Additionally, we have observed that compilation can be a substantially large portion of this
training time. Reducing compilation time can achieve up to a 66% reduction in total training time
alone. Future work in this area may wish to explore the impact of specific compilation passes
within the four PassManager optimization levels, or to broaden the range of benchmarks we test
here.

90

7. Improving Qubit Mapping through GNN-Assisted Compilation
7.1. Introduction
Quantum computing has quickly become a popular field of research with great potential
for future technology. Taking advantage of quantum mechanics allows for several possible
operations and interactions that are not possible with classical systems. Quantum systems have
the potential to improve communication, encryption, physical simulation, and some algorithms
such as factorization. Many companies and governments around the world are working to
develop and improve quantum systems to create quantum networks and tools.
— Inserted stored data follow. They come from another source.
/-- Whether an entry is due for the fuses (R429, R462). -/
def Defect.due (d : Defect) : Bool := !d.fused && decide (3 ≤ d.starts)

/-- One due entry fused where its quadrant has a fuse entry left (R429). -/
def Heal.fuse (h : Heal) (e : Nat × Defect) : Heal :=
  let n := aget 0 h.fuseUsed e.1
  if 2048 ≤ n then h
  else
    { h with
      fuseUsed := aset h.fuseUsed e.1 (n + 1), committedLast := amod 0 h.committedLast e.1 (· + 1)
      defects := amod [] h.defects e.1 (fun l => l.map (fun d => if d = e.2 then { d with fused := true } else d)) }

/-- The entries of step 10 with their quadrants: at most 256 in order of FIRST_HOURS (R462). -/
def Heal.toFuse (h : Heal) (room : Nat) : List (Nat × Defect) :=
  let due := h.defects.flatMap (fun e => (e.2.filter (fun d => d.due && decide (aget 0 h.fuseUsed e.1 < 2048))).map (fun d => (e.1, d)))
  (sortBy (fun (a b : Nat × Defect) => decide (a.2.firstHours ≤ b.2.firstHours)) due).take room

/-- Step 10 (R462). -/
def Heal.commit (h : Heal) (room : Nat) : Heal := (h.toFuse room).foldl Heal.fuse { h with committedLast := [] }

/-- Step 10 cut short by a fall of PWR_EN (R462, R470): the first `n` entries are fused, the one being programmed uses its fuse entry
without a valid fuse, and flash holds the list of before, in which the fused ones read as the fuses do. -/
def Heal.cut (h : Heal) (room n : Nat) : Heal :=
  let l := h.toFuse room
  let a := (l.take n).foldl Heal.fuse h
  let wasted := match l[n]? with
    | some e => if aget 0 a.fuseUsed e.1 < 2048 then amod 0 a.fuseUsed e.1 (· + 1) else a.fuseUsed
    | none => a.fuseUsed
  let done := fun (q : Nat) (d : Defect) => (l.take n).any (fun e => e.1 == q && e.2.same d)
  { a with fuseUsed := wasted
           saved := a.saved.map (fun e => (e.1, e.2.map (fun d => if done e.1 d then { d with fused := true } else d))) }

/-- The security engine with PWR_EN falling while its version advances (R491): the bits already blown stand. -/
def Security.cut (x : Security) (bits : Nat) : Security := { x with svn := min (x.svn + bits) x.fuse.1.svn }

/-- The decision of step 9 (R463 to R468): links, rows, incomplete quadrants and the state. -/
def State.decide9 (s : State) : State :=
  let checks := s.linkChecks
  let missing := missingPorts checks
  let rows := s.startRows ++ s.linkRows missing
  let a := s.mod.order.quads.foldl (fun u q => u.modQuad q (fun x => { x with complete := s.isComplete q })) s
  let b : State := { a with mod := { a.mod with
    links := checks, missing := missing, causes := rows, decision := s.turn.no % 2 ^ 32
    incomplete := s.mod.order.quads.filter (fun q => !s.isComplete q) } }
  b.setDev (readiness rows) s.mod.brakedQuads

/-- Steps 10 and 11 with PWR_EN falling in them (R470, R491): what was fused stands, nothing is written to flash, and the module
goes off. -/
def State.cutStart (s : State) (cut : FuseEnd) : State :=
  let f := s.sec.fuse
  let room := 256 - f.2
  match cut with
  | .cutVersion bits => ({ s with sec := s.sec.cut bits }).powerOff
  | .cutEntry n => ({ s with sec := f.1, heal := s.heal.cut room n }).powerOff
  | _ => ({ s with sec := f.1, heal := s.heal.cut room room }).powerOff

/-- Steps 10 and 11 (R462, R464, R479, R480): fuses, then flash: the defect list, the population record, the number of
starts, and the confirmation of a trial image where the device is not NOT_READY. -/
def State.commitStart (s : State) (totalMs fuseMs : Nat) : State :=
  let f := s.sec.fuse
  let x := f.1
  let trial := x.boot.trial && decide (x.boot.preferred = x.active) && decide (s.mod.dev ≠ .notReady)
  let h := s.heal.commit (256 - f.2)
  let all := s.mod.order.quads.flatMap s.mod.order.channels
  { s with
    sec := if trial then x.setBoot x.boot.preferred false 0 else x
    heal := { h with saved := h.defects }
    ddr := { s.ddr with record := some (all.map (fun n => (n, (s.chan n).state))) }
    mod := { s.mod with
      phase := .up, starts := satAdd 16 s.mod.starts 1, kind := if s.mod.cold then 1 else 2, totalMs := min totalMs 65535
      fuseMs := min fuseMs 65535, resetValid := s.mod.resetValid || decide (s.mod.resetLevel = 3)
      resetStatus := if s.mod.resetLevel = 3 ∧ !s.mod.resetValid then 0 else s.mod.resetStatus } }

/-- READINESS_DECISION (R462 to R468, R470): steps 9 to 11; under a chip brake there is no decision. -/
def execReadinessDecision (totalMs : Nat) (fuse : FuseEnd) (s : State) : Result3 :=
  .next (if s.mod.phase ≠ .starting ∨ s.mod.floorDone = false ∨ s.portsReady = false ∨ s.check.chipBraked then s
    else match fuse with
    | .done ms =>
      let t := s.decide9.commitStart totalMs ms
      let u := if t.mod.dev = .degraded then t.emit (.event .readinessChanged) else t
      u.rewear
    | cut => s.decide9.cutStart cut)

/-! ### Temperatures (R255, R271) -/

/-- The quadrant of a die; none for the hub. -/
def dieQuad (die : Nat) : Option Nat := if die < 8 then some (die / 2) else none

/-- CAUSE_DATA of THERMAL (Table 13.4). -/
def thermalData (die temp : Nat) : List Byte :=
  [BitVec.ofNat 8 (if die < 8 then die % 2 * 4 + die / 2 else 8), BitVec.ofNat 8 temp, 0, 0, 0, 0, 0, 0]

/-- The brake that a die at 110 °C or more engages (R271): its quadrant's, or the chip's for the hub die. -/
def State.heatBrake (s : State) (die temp : Nat) : State :=
  match dieQuad die with
  | some q =>
    if (s.quad q).braked || !s.mod.order.quads.contains q then s
    else s.brake [q] false .thermal (some (s.plainFault .thermal [q] (thermalData die temp))) []
  | none =>
    if s.check.chipBraked then s
    else s.brake [] true .thermal (some (s.plainFault .thermal [] (thermalData die temp))) []

/-- TEMP_SAMPLE (R255, R271): a sample of the nine dies; an absent quadrant's read 0 (R3). -/
def execTempSample (all : List Nat) (s : State) : Result3 :=
  .next (if !s.mod.phase.running then s
    else
      let old := s.reef
      let there := fun (i : Nat) => (dieQuad i).all (fun q => s.mod.order.quads.contains q)
      let temps := (List.range 9).map (fun i => if there i then all.getD i 0 else 0)
      let hot := (List.range 9).map (fun i =>
        let t := temps.getD i 0
        decide (105 ≤ t) || (old.hot.getD i false && decide (100 < t)))
      let now := (List.range 9).map (fun i => max (old.tempsNow.getD i 0) (temps.getD i 0))
      let a : State := { s with reef := { old with hot := hot, tempsNow := now, peak := max old.peak (temps.foldl max 0)
                                                   hotNow := old.hotNow || hot.any id } }
      (List.range 9).foldl (fun u i => if 110 ≤ temps.getD i 0 then u.heatBrake i (temps.getD i 0) else u) a)

/-! ### ALERT_N (R257, R271, R399, R431, R468, R478, R481) -/

/-- Whether ALERT_N is driven low: some cause is readable over PLDM. -/
def State.alertLow (s : State) : Bool :=
  s.mod.pgood && (s.reef.overAllowance || s.reef.hot.any id || s.check.suspect || s.heal.replaceSoon || !s.heal.moduleReplace.isEmpty ||
    s.sec.trngFail || decide (s.mod.dev = .notReady) || decide (s.mod.phase = .recovery))

end Sys2Proof.Machine
end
There are several
potential physical implementations of quantum information systems, though the two most
popular systems today are utilizing superconducting technology [19] and trapped ions [59]. Our
work is done exclusively with superconducting quantum computers, as they are currently welldeveloped and accessible. However, the technologies, in general, are still immature and face
limitations, mainly in size and reliability.
Modern quantum computers are classified as noisy intermediate-scale quantum (NISQ)
devices. These NISQ devices are named as such due to their limitations on both the number of
qubits (or quantum bits) available and the reliability of these qubits and their operations. Most
NISQ devices contain from ten to one hundred noisy qubits, though many systems are smaller on
the smaller end of this range, containing only 5-32 qubits. A common metric to evaluate these
systems is quantum volume [23], which incorporates both the number of qubits and their degree
of vulnerability to error. Due to the relatively high error rates in quantum computers, many
executions of algorithms are unlikely to complete without some error. As such, much effort has

91

been put forth to both make the algorithms resilient and reduce the vulnerability of the physical
qubits.
Quantum error correction (QEC) methods do exist, but they are not applicable to NISQ
systems. Many QEC methods implement mechanics similar to classical replication or
redundancy systems, where the data in one or more bits are encoded into a larger number of bits
to reduce the effect of incident errors. However, due to the quantum no-cloning theorem, rather
than copying bits, one must rely on entanglement instead. Again, one or more qubits can be
entangled with additional qubits to provide redundancy and mitigate the effect of errors. Shor's
code, the first to demonstrate the existence of QEC methods, encoded one qubit into 9,
effectively triplicating twice to account for both phase and magnitude errors. However, when
qubits are a valuable resource, it is not possible to both implement these QEC methods and retain
enough qubits for computation. Many systems may not be large enough to allow for even one
secure qubit depending on the error codes used.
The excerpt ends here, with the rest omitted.